Een van de mooiste nummers op Thilda is ongetwijfeld “1600”, dat rustig van start gaat met een 16 Horsepower-achtige banjo. Daarnaast worden de warme stemmen van Bauweraerts en De Meester weer op een bijzondere manier door elkaar gemengd — nog zo’n sterke troef van King Dalton. Tweede hoogtepunt is “Silver Spoon”, dat geduldig opbouwt naar een onstuimige climax langs brommende bassen en hysterische gezangen. We gaan er bijna wild van dansen in onze woonkamer. Bij dit nummer zal er live ongetwijfeld elektriciteit in de lucht hangen.
Van het rustig heen en weer wiegende “Wishing Well” reizen we vervolgens verder richting de woestijnlanschappen van Mali. “When The Bad Is Gone” zal ongetwijfeld fans van Tinariwen en consorten kunnen bekoren.

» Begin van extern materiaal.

/-- R436, R437, R503: a command with a reserved bit set is refused with BAD_ARG, one of PF0 from a VF with NOT_PERMITTED, an
unknown opcode with BAD_OPCODE, and in THERMHALT every command but IDENTIFY, MEASURE_LOG and SET_OP with THERMAL; a refusal
changes nothing.  A VF command from PF0 with PV 0 is NOT_PERMITTED, one for a partition that does not exist NOT_FOUND; PV or PART
from a VF, and on a command of PF0, is BAD_ARG.  Constructor: badOpcode.  Which status a command has to which two apply is log
26. -/
def Obligations.CommandRefusals : Prop :=
  ∀ (s : State),
    exec .badOpcode s = .next (s.finishCmd 1 0) ∧
    (s.fleet.thermhalt = false → s.cmd.rsvd = true → ∀ i ∈ [Instr.portConfig, .partCreate, .partDestroy, .partResize, .setPmc, .ctxCreate,
      .ctxDestroy, .queueCreate, .queueDestroy, .map, .unmap, .map2, .invalCommand, .imageLoad, .imagePolicy, .keyEnroll,
      .faultReplay, .faultDecline, .setHandler, .debugAttach, .debugDetach, .debugResume, .debugWindow, .aperture],
        exec i s = .next (s.finishCmd 2 0)) ∧
    (s.cmd.rsvd = true → exec .identify s = .next (s.finishCmd 2 0) ∧ exec .measureLog s = .next (s.finishCmd 2 0) ∧
      exec .setOp s = .next (s.finishCmd 2 0)) ∧
    (s.fleet.thermhalt = true → s.fleet.busy = false → ∀ i ∈ [Instr.portConfig, .partCreate, .partDestroy, .partResize,
      .setHandler, .setPmc, .ctxCreate, .ctxDestroy, .queueCreate, .queueDestroy, .map, .unmap, .map2, .invalCommand,
      .imageLoad, .imagePolicy, .keyEnroll, .faultReplay, .faultDecline, .debugAttach, .debugDetach, .debugResume,
      .debugWindow, .aperture], exec i s = .next (s.finishCmd 12 0)) ∧
    (s.fleet.thermhalt = false → s.cmd.rsvd = false → s.cmd.fn ≠ 0 → s.cmd.a1 = 0 → s.cmd.a2 = 0 → s.cmd.a3 = 0 →
      s.cmd.a4 = 0 → ∀ i ∈ [Instr.portConfig, .partCreate, .partDestroy, .partResize, .setPmc, .map2, .imagePolicy, .keyEnroll, .setOp],
        exec i s = .next (s.finishCmd 3 0)) ∧
    (s.fleet.thermhalt = false → s.cmd.rsvd = false → s.cmd.a1 = 0 → s.cmd.a2 = 0 → s.cmd.a3 = 0 → s.cmd.a4 = 0 →
      (s.cmd.fn = 0 → (s.cmd.pv = true ∨ s.cmd.part ≠ 0) → ∀ i ∈ [Instr.portConfig, .partCreate, .partDestroy, .partResize,
        .setPmc, .map2, .imagePolicy, .keyEnroll, .setOp, .measureLog, .invalCommand], exec i s = .next (s.finishCmd 2 0)) ∧
      ∀ i ∈ [Instr.setHandler, .ctxCreate, .ctxDestroy, .queueCreate, .queueDestroy, .map, .unmap, .imageLoad, .faultReplay,
        .faultDecline, .debugAttach, .debugDetach, .debugResume, .debugWindow, .aperture],
        (s.cmd.fn = 0 → s.cmd.pv = false → exec i s = .next (s.finishCmd 3 0)) ∧
        (s.cmd.fn = 0 → s.cmd.pv = true → s.part? s.cmd.part.toNat = none → exec i s = .next (s.finishCmd 5 0)) ∧
        (s.cmd.fn ≠ 0 → (s.cmd.pv = true ∨ s.cmd.part ≠ 0) → exec i s = .next (s.finishCmd 2 0)) ∧
        (s.cmd.fn ≠ 0 → s.cmd.pv = false → s.cmd.part = 0 → s.part? (s.cmd.fn - 1) = none →
          exec i s = .next (s.finishCmd 5 0)))

namespace Sys2Proof.Claims

open Sys2Proof.Machine

/-- A command that may be executed for partition `n`, by its VF or by PF0 in its name: no reserved bit, no THERMHALT, and its
header as R436 has it. -/
structure Issued (s : State) (n : Nat) : Prop where
  rsvd : s.cmd.rsvd = false
  heat : s.fleet.thermhalt = false
  head : (s.cmd.fn = n + 1 ∧ s.cmd.pv = false ∧ s.cmd.part = 0) ∨
    (s.cmd.fn = 0 ∧ s.cmd.pv = true ∧ s.cmd.part.toNat = n)

/-- The same for PF0. -/
structure FromPf0 (s : State) : Prop where
  rsvd : s.cmd.rsvd = false
  heat : s.fleet.thermhalt = false
  fn   : s.cmd.fn = 0
  pv   : s.cmd.pv = false
  part : s.cmd.part = 0

/-- A command that completes with OK and RESULT `r` after its effect has led to `t`. -/
def done (t : State) (r : Nat) : Host.Outcome State Fault Refusal := .next (t.finishCmd 0 (dw r))

/-- A command that completes with a status and changes nothing else. -/
def refused (s : State) (status : Nat) : Host.Outcome State Fault Refusal := .next (s.finishCmd status 0)

/-- A command that has begun and waits: it is in execution, and is looked at again. -/
def waits (t : State) : Host.Outcome State Fault Refusal := .next { t with fleet := { t.fleet with busy := true } }

/-- R436, R484, R503: IDENTIFY and MEASURE_LOG, of PF0 and of a VF, in THERMHALT too; a buffer that is too short gives NO_RESOURCE
with the length it takes. -/
def CommandsOfAnyFunction : Prop :=
  ∀ (s : State),
    let c := s.cmd
    let log (l : MLog) : Prop :=
      (l.buffer.length ≤ c.a1.toNat → exec .measureLog s = done (s.hostWrite c.fn c.a0.toNat l.buffer) l.buffer.length) ∧
      (c.a1.toNat < l.buffer.length → exec .measureLog s = .next (s.finishCmd 7 (dw l.buffer.length)))
    c.rsvd = false → c.pv = false → c.part = 0 → c.a2 = 0 → c.a3 = 0 → c.a4 = 0 →
      (c.a0 = 0 → c.a1 = 0 → exec .identify s = done s (Config.arith + 2 ^ 16 * Config.fwRelease + 2 ^ 32 * Config.revisionId +
        2 ^ 40 * (if c.fn = 0 then 0xFF else c.fn - 1))) ∧
      (c.fn = 0 → log s.fleet.modlog) ∧
      (∀ p, c.fn ≠ 0 → s.part? (c.fn - 1) = some p → log p.log) ∧
      (c.fn ≠ 0 → s.part? (c.fn - 1) = none → exec .measureLog s = refused s 5)

/-- R436, R437, R460, R461, R472, R480, R503: what the commands of PF0 are refused for. -/
def RefusalsOfTheModule : Prop :=
  ∀ (s : State) (p : Part), FromPf0 s →
    let c := s.cmd
    let tail : Prop := c.a2 = 0 ∧ c.a3 = 0 ∧ c.a4 = 0
    let onP : Prop := c.a0.toNat < 8 ∧ s.part? c.a0.toNat = some p
    let dies : BitVec 32 := c.a1.setWidth 32
    let fits (q : Quota) : Prop := ∀ y ∈ s.parts, y.num ≠ p.num → y.collides dies q p.slotMask 0 = false
    (c.a1 = 0 → tail → ∀ i ∈ [Instr.partDestroy, .partResize, .setPmc, .map2, .imagePolicy, .keyEnroll],
      (8 ≤ c.a0.toNat → exec i s = refused s 2) ∧
      (c.a0.toNat < 8 → s.part? c.a0.toNat = none → exec i s = refused s 5)) ∧
    (tail →
      (32 ≤ c.a0.toNat ∨ 2 < c.a1.toNat → exec .portConfig s = refused s 2) ∧
      (c.a0.toNat < 32 → c.a1.toNat ≤ 2 → s.ports.getD c.a0.toNat .idle = .host →
        exec .portConfig s = refused s (Config.refusedStatus 0).toNat) ∧
      (c.a0.toNat < 32 → c.a1.toNat ≤ 2 → s.ports.getD c.a0.toNat .idle ≠ .host → s.fleet.parted = true →
        exec .portConfig s = refused s (Config.refusedStatus 1).toNat) ∧
      (c.a0.toNat < 32 → c.a1 = 1 → s.ports.getD c.a0.toNat .idle ≠ .host → s.fleet.parted = false →
        16 ≤ ((s.ports.set c.a0.toNat .idle).filter (· == .cxl)).length →
        exec .portConfig s = refused s (Config.refusedStatus 2).toNat)) ∧
    ((2 ^ 32 ≤ c.a1.toNat ∨ 2 ^ 24 ≤ c.a3.toNat ∨ Quota.of c.a2.toNat = none ∨ 8 ≤ c.a0.toNat ∨ c.a1 = 0 ∨ c.a3.toNat < 256 →
      exec .partCreate s = refused s 2) ∧
      (∀ q, c.a1.toNat < 2 ^ 32 → c.a3.toNat < 2 ^ 24 → Quota.of c.a2.toNat = some q → c.a0.toNat < 8 → c.a1 ≠ 0 →
        256 ≤ c.a3.toNat →
        ((s.part? c.a0.toNat).isSome = true → exec .partCreate s = refused s 6) ∧
        (s.part? c.a0.toNat = none →
          (∃ y ∈ s.parts, y.collides dies q (c.a3.setWidth 8) (c.a3.extractLsb' 8 16) = true) →
          exec .partCreate s = refused s 7))) ∧
    (onP → c.a1 = 0 → tail → (∃ x ∈ s.ctxs, x.part = p.num) → exec .partDestroy s = refused s 4) ∧
    (onP → c.a4 = 0 → c.a3.toNat < 2 → c.a1.toNat < 2 ^ 32 → p.resize = none →
      (Quota.of c.a2.toNat = none ∨ c.a1 = 0 → exec .partResize s = refused s 2) ∧
      ∀ q, Quota.of c.a2.toNat = some q → c.a1 ≠ 0 →
        let room := s.saveRoom p.num dies q ((s.ctxs.filter fun y => y.part == p.num).length)
        (¬ fits q ∨ room = false → exec .partResize s = refused s 7) ∧
        (fits q → room = true → c.a3 = 0 →
          (∃ b ∈ s.blocks, ∃ t, b.part = p.num ∧ b.suspended = false ∧ b.kept dies q = false ∧
            s.task? b.task = some t ∧ t.hdr.coop = true) →
          exec .partResize s = refused s 8)) ∧
    (onP → Mapping.of c = none → exec .map2 s = refused s 2) ∧
    (∀ m, onP → Mapping.of c = some m → (isTier m.to_ m.len = true → m.home ≠ 63) →
      (isPeer m.to_ = false → s.memEnd < m.to_ + m.len → exec .map2 s = refused s (Config.refusedStatus 4).toNat) ∧
      ((isPeer m.to_ = true ∨ m.to_ + m.len ≤ s.memEnd) → (∃ y ∈ p.maps, meet m.from_ m.len y.from_ y.len = true) →
        exec .map2 s = refused s 6)) ∧
    (let b := s.hostRead 0 c.a1.toNat 448
     onP → tail →
      (keyBad b = true → exec .keyEnroll s = refused s 2) ∧
      (keyBad b = false → (∃ k ∈ p.keys, k.id = keyIdOf (keyBody b)) → exec .keyEnroll s = refused s 6) ∧
      (keyBad b = false → (∀ k ∈ p.keys, k.id ≠ keyIdOf (keyBody b)) → 4 ≤ p.keys.length →
        exec .keyEnroll s = refused s 7)) ∧
    (c.a1 = 0 → tail → 5 < c.a0.toNat → exec .setOp s = refused s 2)

/-- R436, R502, R503: SET_OP.  A transition under way is waited for, the present operating point is nothing to do, and THERMHALT is
left only for OFF or when every die and stack reads below 100 °C.  (That a transition which R502 does not list is accepted: DESIGN
CHOICE, log 32.) -/
def SetOpInTheHeat : Prop :=
  ∀ (s : State),
    let c := s.cmd
    c.rsvd = false → c.fn = 0 → c.pv = false → c.part = 0 → c.a1 = 0 → c.a2 = 0 → c.a3 = 0 → c.a4 = 0 → c.a0.toNat ≤ 5 →
      (s.fleet.opTarget ≠ none → exec .setOp s = waits s) ∧
      (s.fleet.opTarget = none → s.fleet.thermhalt = false → c.a0.toNat = s.fleet.op → exec .setOp s = done s 0) ∧
      (s.fleet.opTarget = none → s.fleet.thermhalt = true → c.a0.toNat ≠ 5 → s.fleet.cool = false →
        exec .setOp s = refused s 0xC) ∧
      (s.fleet.opTarget = none → s.fleet.thermhalt = true → (c.a0.toNat = 5 ∨ s.fleet.cool = true) →
        let out : State := { s with fleet := { s.fleet with thermhalt := false } }
        let on : State := if s.fleet.op ≤ 2 then out.goOnAll else out
        exec .setOp s = if c.a0.toNat = on.fleet.op then done on 0
          else done { on with fleet := { on.fleet with opTarget := some c.a0.toNat } } 0)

Hetzelfde geldt trouwens voor “Shepherd’s Shadow”. En in “Hunter’s Moon” toveren de dame en heren opnieuw een eigenzinnige combo van electro, folk en scheurende gitaren tevoorschijn. “Hey Times” is ten slotte een erg mooie bluesafsluiter.
Vorig jaar verscheen er in dezelfde muzikale lijn de prachtige plaat van Birds That Change Colour en nu doet Waste My Records het dus weer. De muziek primeert op het hokjesdenken en is vooral op het lijf geschreven van ontdekkingsreizigers, maar u zal het er ook gegarandeerd warm van krijgen als de dagen wat kouder beginnen te worden. Als iedereen naar King Dalton zou luisteren, zou de wereld er beter aan toe zijn.
King Dalton speelt zondag 20 september op Leffingeleuren. Die dag is er ook het releaseconcert in Villa Thilda en op 25 september is er ook nog eentje in De Studio in Antwerpen. Op 8 oktober speelt de band in de Gentse Charlatan. Op 14 november volgt een optreden in Decibels Dommelhof in Neerpelt, op 18 november in de Muziekodroom in Hasselt en op 19 november in Club de B in Torhout. Voor de Leuvenaars zakt King Dalton op 16 december zakt af naar het Depot.